Il dolore per questo tradimento è profondo. È lo stesso dolore che ci portiamo dietro da anni. Siamo venuti in Italia in cerca di protezione e siamo grati per la sicurezza che abbiamo trovato. Ma la nostra dignità, rubata in Libia, è stata rubata di nuovo qui. L'Italia era un Paese in cui credevamo, un Paese che parlava di giustizia e di diritti umani. Ma la giustizia non ci è stata data. Al contrario, abbiamo assistito alla liberazione dell'uomo che ci ha torturato.
E mentre scriviamo questa lettera, altri stanno ancora soffrendo sotto lo stesso sistema che ci ha brutalizzato. Oggi i migranti in Libia vivono in condizioni peggiori delle prigioni.
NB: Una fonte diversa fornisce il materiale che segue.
/-! ### Lane states (Table 5.1) -/

def stRESET : Nat := 0
def stBOOT : Nat := 1
def stUNSYNC : Nat := 2
def stSYNCING : Nat := 3
def stSTANDBY : Nat := 4
def stACTIVE : Nat := 5
def stWITHDRAWN : Nat := 6
def stDISQUALIFIED : Nat := 7

/-- A lane's state, as FERRY_LANE.OWN_STATE reports it (R132). -/
def State.lst (s : State) (l : Lane) : Nat := s.fld l R.FERRY_LANE F.FERRY_LANE_OWN_STATE

/-- The ACTIVE lane. -/
def State.holder (s : State) : Option Lane :=
  if s.lst .E = stACTIVE then some .E else if s.lst .W = stACTIVE then some .W else none

/-- The lane whose Elder handles module work: the ACTIVE one, else the given one. -/
def State.holderOr (s : State) (l : Lane) : Lane := (s.holder).getD l

/-- Module mode (R134): 0 NONE, 1 DUAL, 2 SINGLE. -/
def modeOf (e w : Nat) : Nat :=
  if e = stACTIVE then (if w = stSTANDBY then 1 else 2)
  else if w = stACTIVE then (if e = stSTANDBY then 1 else 2)
  else 0

def State.mode (s : State) : Nat := modeOf (s.lst .E) (s.lst .W)

/-- SAFE ball of a lane: high only while the module is configured and the lane is ACTIVE or STANDBY
(R70, Table 5.1). -/
def State.syncSafe (s : State) (l : Lane) : State :=
  s.setLane l { s.lane l with
    safeBall := s.mod_.configured && (s.lst l == stACTIVE || s.lst l == stSTANDBY) }

/-- Report the mode in both lanes (R134); entering SINGLE sets SINGLE_ENTERED (R169). -/
def State.syncMode (s : State) (old : Nat) : State :=
  let m := s.mode
  let s := s.setFldBoth R.FERRY_LANE F.FERRY_LANE_MODE m
  let s := if m = 2 ∧ old ≠ 2 then s.setBitBoth R.FERRY_STATUS F.FERRY_STATUS_SINGLE_ENTERED true else s
  (s.syncSafe .E).syncSafe .W

/-- A lane changes its state; mode, SAFE balls and the lease's reports follow. A lane that leaves ACTIVE
holds no valid lease. -/
def State.setLst (s : State) (l : Lane) (v : Nat) : State :=
  let old := s.mode
  let s := s.setFld l R.FERRY_LANE F.FERRY_LANE_OWN_STATE v
  let s := if v = stACTIVE then s else s.setBitF l R.FERRY_LANE F.FERRY_LANE_LEASE_VALID false
  s.syncMode old

def State.lifecycle (s : State) (l : Lane) : Nat := s.fld l R.LHS_STATUS F.LHS_STATUS_LIFECYCLE

/-- Lifecycle BENCH (Table 18.1). -/
def State.bench (s : State) (l : Lane) : Bool := s.lifecycle l == 2

/-- LEASE_VALID of a lane (R153). -/
def State.leaseValid (s : State) (l : Lane) : Bool := s.bit l R.FERRY_LANE F.FERRY_LANE_LEASE_VALID

/-- The lane's Elder serves requests (SCSM_STATUS.SERVING). -/
def State.serving (s : State) (l : Lane) : Bool := s.bit l R.SCSM_STATUS F.SCSM_STATUS_SERVING

/-- The lane's Elder begins or ends to serve; a lane that does not forwards its mailboxes' requests to one that does
(R225). -/
def State.setServing (s : State) (l : Lane) (b : Bool) : State :=
  let s := s.setBitF l R.SCSM_STATUS F.SCSM_STATUS_SERVING b
  let s := s.setBitF .E R.SCSM_STATUS F.SCSM_STATUS_FORWARDING (!s.serving .E && s.serving .W)
  s.setBitF .W R.SCSM_STATUS F.SCSM_STATUS_FORWARDING (!s.serving .W && s.serving .E)

/-- A condition of R117 holds: CLK_FAIL on a domain, XTAL_FAIL, or a suspect mark (R118). -/
def State.clockBad (s : State) (l : Lane) : Bool :=
  s.bit l R.RSTC_STATUS F.RSTC_STATUS_CLK_FAIL_ANY || s.bit l R.RSTC_STATUS F.RSTC_STATUS_XTAL_FAIL ||
    s.bit l R.RSTC_STATUS F.RSTC_STATUS_SUSPECT_ANY

/-- LSTEP_BROKEN of a lane outside BENCH (R133). -/
def State.lstepBad (s : State) (l : Lane) : Bool :=
  s.bit l R.LSTP_STATUS F.LSTP_STATUS_LSTEP_BROKEN && !s.bench l

/-- The lane may take the ferry (R117, Table 5.2). -/
def State.qualified (s : State) (l : Lane) : Bool := !s.clockBad l && !s.lstepBad l

/-- QUIET is in force: the other lane is held (R170). -/
def State.quietOn (s : State) : Bool := s.ferry.quietStay.isSome && s.ferry.quietLsn.isNone

/-! ### Streams, quotas and worlds (R181, Table 6.4, Table 6.8) -/

/-- Functions whose memory is replicated run in both lanes (R194, R217). -/
def State.replicated (s : State) (f : Nat) : Bool := s.bit .E (R.IOV_FN_CFG f) F.IOV_FN_CFG_REPL

/-- Function of a queue pair. -/
def State.queueFn (s : State) (l : Lane) (q : Nat) : Nat := s.fld l (R.IOV_Q_CFG q) F.IOV_Q_CFG_FUNC

/-- STREAM code of a request's ordering stream (Table 6.8). -/
def State.streamOf (s : State) (l : Lane) : Src → Nat
  | .func f => (if s.replicated f then 0 else l.ix) * 0x2000 + f
  | .smb0 => 0x8000
  | .startup _ => 0x8000
  | .session n => 0xC000 + n
  | .queue q => 0x4000 + (if s.replicated (s.queueFn l q) then 0 else l.ix) * 0x2000 + q

/-- Quota index of Table 6.4; a replicated function counts in lane E (R194). -/
def State.quotaOf (s : State) (l : Lane) : Src → Nat
  | .func f => if s.replicated f then f else l.ix * 64 + f
  | .smb0 => 128
  | .startup _ => 128
  | .session n => 129 + n
  | .queue q => if s.replicated (s.queueFn l q) then s.queueFn l q else l.ix * 64 + s.queueFn l q

/-! ### Ledger operations (spec/06) -/

/-- The block a command targets (R211, Table 7.6), by its slot of Table 1.5. -/
def blockOf (opcode : Nat) : Nat :=
  let lo := opcode % 256
  match opcode / 256 with
  | 0x0 => 5
  | 0x1 => 6
  | 0x2 => if 5 ≤ lo then 2 else 7
  | 0x3 => 8
  | 0x4 => 9
  | 0x5 => 10
  | 0x6 => if 8 ≤ lo then 12 else 11
  | 0x7 => if 8 ≤ lo then 14 else 13
  | 0x8 => if 0x10 ≤ lo then 16 else 15
  | 0x9 => 17
  | 0xA => if lo = 0xA then 19 else if 0xB ≤ lo ∧ lo ≤ 0xD then 20 else 18
  | 0xB => 21
  | 0xC => 22
  | 0xD => if lo = 2 then 1 else 0
  | 0xE => 23
  | _ => if 0x10 ≤ lo then 4 else 3

def dDONE : Nat := 1
def dFAILED : Nat := 2
def dEXPIRED : Nat := 3
def dUNDELIVERABLE : Nat := 4

/-- Block-specific error: a commit refused at its application. -/
def eCFG_REJECTED : Nat := 0x0101
def eINTERRUPTED : Nat := 1
def eHOLDER_LOST : Nat := 2
def eBLOCK_RESET : Nat := 3
def ePORT_PHY : Nat := 0x10
def eDIE_UNREACHABLE : Nat := 0x11
def eLANE_ABSENT : Nat := 0x12
def eQUEUED_AT_RESET : Nat := 0x13

def State.entry (s : State) (lsn : Nat) : Option LEntry := s.led.entries.find? (fun e => e.lsn == lsn)

def State.setLed (s : State) (x : Ledger) : State := { s with led := x }

def State.mapEntry (s : State) (lsn : Nat) (f : LEntry → LEntry) : State :=
  s.setLed { s.led with entries := s.led.entries.map (fun e => if e.lsn = lsn then f e else e) }

/-- Entries that count against a bound: ACCEPTED to DISPOSED (R191). -/
def LEntry.inFlight (e : LEntry) : Bool := e.st != .reported

def State.inFlight (s : State) : Nat := (s.led.entries.filter LEntry.inFlight).length

def State.quotaUsed (s : State) (q : Nat) : Nat :=
  (s.led.entries.filter (fun e => e.inFlight && e.quota == q)).length

/-- Duplicate records that have not expired (R184). -/
def State.dupLife (s : State) : Nat := (s.fld .E R.LEDG_CFG F.LEDG_CFG_DEDUP_S_M1 + 1) * 1000000

def State.liveDups (s : State) : List DupRec :=
  s.led.dups.filter (fun d => decide (s.now < d.acc + s.dupLife))

/-- The LEDG status registers of a lane follow the ledger. -/
def State.syncLedgLane (s : State) (l : Lane) : State :=
  let s := s.setFld l R.LEDG_STATUS F.LEDG_STATUS_IN_FLIGHT s.inFlight
  let s := s.setFld l R.LEDG_FREE F.LEDG_FREE_FREE (32768 - s.led.entries.length)
  let s := s.setFld l R.LEDG_DEDUP F.LEDG_DEDUP_FILL s.liveDups.length
  let s := s.setReg l R.LEDG_LSN_LO (BitVec.ofNat 32 s.led.nextLsn)
  let s := s.setFld l R.LEDG_LSN_HI F.LEDG_LSN_HI_NEXT_LSN_HI (s.led.nextLsn / 2 ^ 32)
  let s := s.setBitF l R.LEDG_STATUS F.LEDG_STATUS_MIRRORED (s.mode == 1)
  let s := s.setBitF l R.LEDG_STATUS F.LEDG_STATUS_PERSIST_WAIT (s.mode == 2)
  s.setBitF l R.LEDG_STATUS F.LEDG_STATUS_RECOVERING s.led.recovering

def State.syncLedg (s : State) : State := (s.syncLedgLane .E).syncLedgLane .W

/-- The quota register of one index (eight bits) follows the entries held. -/
def State.syncQuota (s : State) (q : Nat) : State :=
  s.setFldBoth (R.LEDG_QUSED (q % 256)) F.LEDG_QUSED_USED (s.quotaUsed q)

/-- An entry's work begins (Table 6.2, ACCEPTED to EXECUTING). -/
def State.begin (s : State) (lsn : Nat) : State :=
  s.mapEntry lsn (fun e => if e.st = .accepted then { e with st := .executing } else e)

/-- An entry's disposition is written: once, from ACCEPTED or EXECUTING. Its duplicate record keeps it (R184), and the
counter of the disposition advances. -/
def State.endEntry (s : State) (lsn disp err : Nat) : State :=
  match s.entry lsn with
  | none => s
  | some e =>
    if e.st = .accepted ∨ e.st = .executing then
      let s := s.mapEntry lsn (fun e => { e with st := .disposed, disp := disp, err := err, doneAt := s.now })
      let ds := s.led.dups.map (fun d => if d.lsn = lsn then { d with disp := disp } else d)
      let s := s.setLed { s.led with dups := ds }
      (s.countBoth (R.LEDG_CNT disp)).syncLedg
    else s

/-- An entry that has not reached its disposition. -/
def LEntry.live (e : LEntry) : Bool := e.st == .accepted || e.st == .executing

/-- The entries of a function in a lane: its mailbox's and its queues'; a replicated function's are one set. -/
def State.entryOf (s : State) (l : Lane) (f : Nat) (e : LEntry) : Bool :=
  match e.req.src with
  | .func g => g == f && (s.replicated f || e.req.lane == l)
  | .queue q => s.queueFn e.req.lane q == f && (s.replicated f || e.req.lane == l)
  | _ => false

/-- A quiescing function with no entry ACCEPTED or EXECUTING is QUIESCED; VF_QUIESCE is DONE when each of its lanes'
functions is (Table 17.6, R552). -/
def State.settleQuiesce (s : State) : State :=
  s.quiesces.foldl (fun s v =>
    if s.led.entries.any (fun e => e.live && s.entryOf v.lane v.fn e) then s
    else
      let s := s.setFld v.lane (R.IOV_FN_STATE (v.fn % 64)) F.IOV_FN_STATE_STATE 3
      let s := { s with quiesces := s.quiesces.filter (fun x => !(x.lane == v.lane && x.fn == v.fn)) }
      if s.quiesces.any (fun x => x.lsn == v.lsn) || s.vfOps.any (fun x => x.lsn == v.lsn) then s
      else s.endEntry v.lsn 1 0) s

/-- A grant takes effect once every basic command accepted for its block before it has its disposition (R14). -/
def State.settleGrants (s : State) : State :=
  s.grants.foldl (fun s g =>
    if g.standing || s.led.entries.any (fun e => e.live && decide (e.lsn < g.lsn) && decide (e.opcode < 0x1000) &&
        blockOf e.opcode == g.block) then s
    else
      let s := { s with grants := s.grants.map (fun x => if x = g then { x with standing := true } else x) }
      if s.grants.any (fun x => x.lsn == g.lsn && !x.standing) then s else s.endEntry g.lsn 1 0) s

/-- An entry reaches its disposition (Table 6.2), and what waits for it goes on. -/
def State.dispose (s : State) (lsn disp err : Nat) : State :=
  ((s.endEntry lsn disp err).settleQuiesce).settleGrants

def State.done (s : State) (lsn : Nat) : State := s.dispose lsn dDONE 0

def State.failed (s : State) (lsn err : Nat) : State := s.dispose lsn dFAILED err

def State.disposeAll (s : State) (lsns : List Nat) (disp err : Nat) : State :=
  s.forEach lsns (fun s n => s.dispose n disp err)

/-- Every lower LSN of an entry's stream has been reported (R183). -/
def State.lowerReported (s : State) (e : LEntry) : Bool :=
  s.led.entries.all (fun x => !(x.stream == e.stream && decide (x.lsn < e.lsn)) || x.st == .reported)

/-- Every lower LSN of an entry's stream has begun (R182). -/
def State.lowerBegun (s : State) (stream lsn : Nat) : Bool :=
  s.led.entries.all (fun x => !(x.stream == stream && decide (x.lsn < lsn)) || x.st != .accepted)

/-- The outcomes of a block reset (R122): work in execution in the block fails, work queued for it is
undeliverable. `mine` says which opcodes are the block's. -/
def State.resetWork (s : State) (mine : LEntry → Bool) : State :=
  s.forEach ((s.led.entries.filter mine).map LEntry.lsn) (fun s n =>
    match s.entry n with
    | some e => if e.st = .executing then s.failed n eBLOCK_RESET
                else s.dispose n dUNDELIVERABLE eQUEUED_AT_RESET
    | none => s)

/-! ### Commits (R17 to R21, R625) -/

def State.setCommits (s : State) (c : List Commit) : State := { s with commits := c }

def rwsMask (a : Nat) : Word :=
  match regRow a with
  | some r => BitVec.ofNat 32 r.rws
  | none => 0

/-- The active set takes one word of a commit copy: its RWS fields (R17). -/
def State.activate (s : State) (l : Lane) (a : Nat) (v : Word) : State :=
  let m := rwsMask a
  s.setReg l a ((s.reg l a &&& ~~~m) ||| (v &&& m))

def State.activateAll (s : State) (l : Lane) : List RegCell → State
  | [] => s
  | (a, v) :: ws => (s.activate l a v).activateAll l ws

/-- A shadow write: only the RWS fields of the register change. -/
def State.writeShadow (s : State) (l : Lane) (a : Nat) (v : Word) : State :=
  let m := rwsMask a
  s.setShadow l a ((s.shadow l a &&& ~~~m) ||| (v &&& m))

def State.writeShadows (s : State) (l : Lane) : List RegCell → State
  | [] => s
  | (a, v) :: ws => (s.writeShadow l a v).writeShadows l ws

def cellsMerge (old new_ : List RegCell) : List RegCell :=
  new_.foldl (fun acc c => cellsInsert acc c.1 c.2) old

def State.commitNum (s : State) (block region : Nat) : CommitNum :=
  (s.nums.find? (fun c => c.block == block && c.region == region)).getD ⟨block, region, 0, 0⟩

def State.setNum (s : State) (n : CommitNum) : State :=
  { s with nums := n :: s.nums.filter (fun c => !(c.block == n.block && c.region == n.region)) }

/-- Pending commit of a block region in a lane. -/
def Commit.isAt (c : Commit) (block region : Nat) (l : Lane) : Bool :=
  c.block == block && c.region == region && c.lane == l

/-- The copy of a block region that is not yet in a sealed frame, else the one that is. -/
def State.pendCommit (s : State) (block region : Nat) (l : Lane) : Option Commit :=
  match s.commits.find? (fun c => c.isAt block region l && !c.carried) with
  | some c => some c
  | none => s.commits.find? (fun c => c.isAt block region l)

/-- Make a commit copy pending. It advances the block's commit number (R625) and replaces a pending copy
of the same block and region, whose ledger entries it takes over (R20, R625). A command's copy holds what
the shadow holds of the earlier one. A copy that a sealed frame already carries stays with that frame (R45). -/
def State.addCommit (s : State) (block region : Nat) (l : Lane) (writes : List RegCell)
    (lsns : List Nat) (wholesale : Bool) : State :=
  let n := s.commitNum block region
  let num := (n.made + 1) % 2 ^ 32
  let old := s.commits.find? (fun c => c.isAt block region l && !c.carried)
  let before := match old with
    | some o => o.writes
    | none => []
  let ws := if wholesale then writes else cellsMerge before writes
  let keep := match old with
    | some o => o.lsns
    | none => []
  let rest := s.commits.filter (fun c => !(c.isAt block region l && !c.carried))
  (s.setNum { n with made := num }).setCommits
    (rest ++ [{ block := block, region := region, lane := l, writes := ws, num := num,
                lsns := keep ++ lsns, carried := false }])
Vengono torturati per ottenere un riscatto, venduti come proprietà, violentati, affamati e lasciati morire. Quelli che si trovano ancora nella prigione di Mitiga, dove Almasri ha costruito il suo impero di crudeltà, non conoscono altro che il dolore. La stessa Libia con cui lavorate, finanziate e a cui stringete la mano è diventata una terra di sofferenza infinita per chi non ha potere.
Ora sappiamo che l'Italia non ha solo le dita in Libia, ma ha le mani intere sepolte nei suoi affari e può dire chi è libero o meno. Non siete solo testimoni di ciò che accade in quel Paese, ma contribuite a plasmarlo. Non si può affermare di combattere il traffico di esseri umani mentre si fanno accordi con chi ne trae profitto. Non potete definire Almasri “pericoloso” mentre lo proteggete dalla giustizia. Non potete definirvi difensori dei diritti umani mentre lasciate le persone a marcire nelle prigioni libiche.
Pertanto, Vi chiediamo:
1.La cessazione immediata di tutti gli accordi tra Italia e Libia che consentono abusi nei confronti dei migranti.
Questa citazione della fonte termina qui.